While Australia settles into for a customary Christmas holiday during languorous days of coast and scorching heat accompanied by the soundtrack of sporting matches and cicada song, this year the nation's summer mood seems, unfortunately, like none before.
It would be a dramatic oversimplification to describe the collective disposition after the antisemitic terrorist attack on Jewish Australians during the beachside Hanukah celebrations as one of mere discontent.
Across the country, but nowhere more so than in Sydney – the most postcard picturesque of the nation's urban centers – a tone of initial surprise, sorrow and horror is shifting to fury and bitter polarization.
Those who had previously missed the often voiced fears of Australian Jews are now highly attuned. Similarly, they are attuned to balancing the need for a much more immediate, vigorous official fight against antisemitism with the freedom to demonstrate against mass atrocities.

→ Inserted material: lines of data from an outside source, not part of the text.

/-! ### Paged paths (R74 to R76) -/

/-- The instance that a page shows in the window of `reg`: none where it names no existing one (R75), or one that a virtual
function does not see (R76). -/
def State.pageInst (s : State) (p : Path) (page reg : Nat) : Option Nat :=
  match p with
  | .vf v =>
    if reg < 0x400 then (if reg ≤ 0x03F || (0x080 ≤ reg && reg ≤ 0x0AB) then some 0 else none)
    else if reg < 0x800 then some v.val
    else if reg < 0xC00 then (if s.ownsChan v.val page then some page else none)
    else none
  | _ =>
    if reg < 0x400 then some 0
    else if reg < 0x800 then (if page < 16 then some page else none)
    else if reg < 0xC00 then some page
    else if reg < 0xE00 then (if page < 24 then some page else none)
    else some 0

/-- The word that a paged path reads at a word-aligned offset; PORT_SEL reads 0 there (R92). -/
def State.readPage (s : State) (p : Path) (off : Nat) : Nat :=
  let reg := off % 0x1000
  match s.pageInst p (bitsOf off 12 6) reg with
  | none => 0
  | some i => if reg = 0x014 then 0 else s.readReg p (bitOf off 18) reg i

/-- R546: a read of `n` bytes at any offset below 512 KiB; words resolve in ascending order, each in a cycle of its own with the values
held at its start (R95), and one that covers a byte of TICK_COUNT_LO captures. Bytes past the end of the layout read 0. -/
def State.readSpan (s : State) (p : Path) (off n : Nat) : State × List Byte :=
  let words := upTo ((off + n + 3) / 4 - off / 4)
  let step (a : State × List Byte) (k : Nat) : State × List Byte :=
    let w := (off / 4 + k) * 4
    let s := a.1.advance 1
    if 0x80000 ≤ w then (s, a.2 ++ leBytes 4 0)
    else
      let v := s.readPage p w
      let hit := (s.pageInst p (bitsOf w 12 6) (w % 0x1000)).isSome && w % 0x1000 = 0x088
      (if hit then s.capture else s, a.2 ++ leBytes 4 v)
  let r := words.foldl step (s, [])
  (r.1, (r.2.drop (off % 4)).take n)

/-! ### Writes -/

/-- Bits `[lo + w - 1 : lo]` of `x` replaced. -/
def setBits (x lo w v : Nat) : Nat := x - bitsOf x lo w * 2 ^ lo + v % 2 ^ w * 2 ^ lo

/-- One row takes a software write of `v` (absent where the write is refused) and the hardware update `hw` (R13, R96). -/
def State.writeRow (s : State) (reg inst : Nat) (v : Option Nat) (hw : Nat) (r : RegRow) : State :=
  match r.index reg, r.cell with
  | some idx, .fld f frm acc coll =>
    let i := s.instOf f r inst idx
    let h := bitsOf hw r.lo r.len
    let old := bitsOf (s.fld f i) frm r.len
    let put (x : Nat) : State := s.setFld f i (setBits (s.fld f i) frm r.len x)
    match acc, coll, v.map fun v => bitsOf v r.lo r.len with
    | .SH, _, some w | .UC, _, some w => s.setShd f i (setBits (s.shd f i) frm r.len w)
    | .W1C, _, w => put ((old - (old &&& w.getD 0)) ||| h)
    | .W1S, .SET, w => if w.getD 0 != 0 then put 1 else if h != 0 then put 0 else s
    | .W1S, _, some w => put (old ||| w)
    | .RW, .HWp, w => (match w with | none => s | some w => put w).bump f i h
    | .RW, .HW, w => if h != 0 then (if r.len = 1 then put 0 else s) else (match w with | none => s | some w => put w)
    | .RW, _, some w => put w
    | _, _, _ => s
  | _, _ => s

/-- Every row at the offset. -/
def State.writeRows (s : State) (reg inst : Nat) (v : Option Nat) (hw : Nat) : State :=
  forAll (rowsOf reg) (fun r s => s.writeRow reg inst v hw r) s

If ever there was a moment for a countrywide dialogue, it is now, when our belief in mankind is so sorely depleted. This is especially so for those of us fortunate enough never to have experienced the hatred and fear of religious and ethnic persecution on this continent or elsewhere.
And yet the social media feeds keep churning out at us the trite hot takes of those with blistering, polarizing stances but no sense at all of that profound vulnerability.
This is a time when I lament not having a greater spiritual belief. I lament, because believing in humanity – in our potential for kindness – has failed us so acutely. Something else, something higher, is required.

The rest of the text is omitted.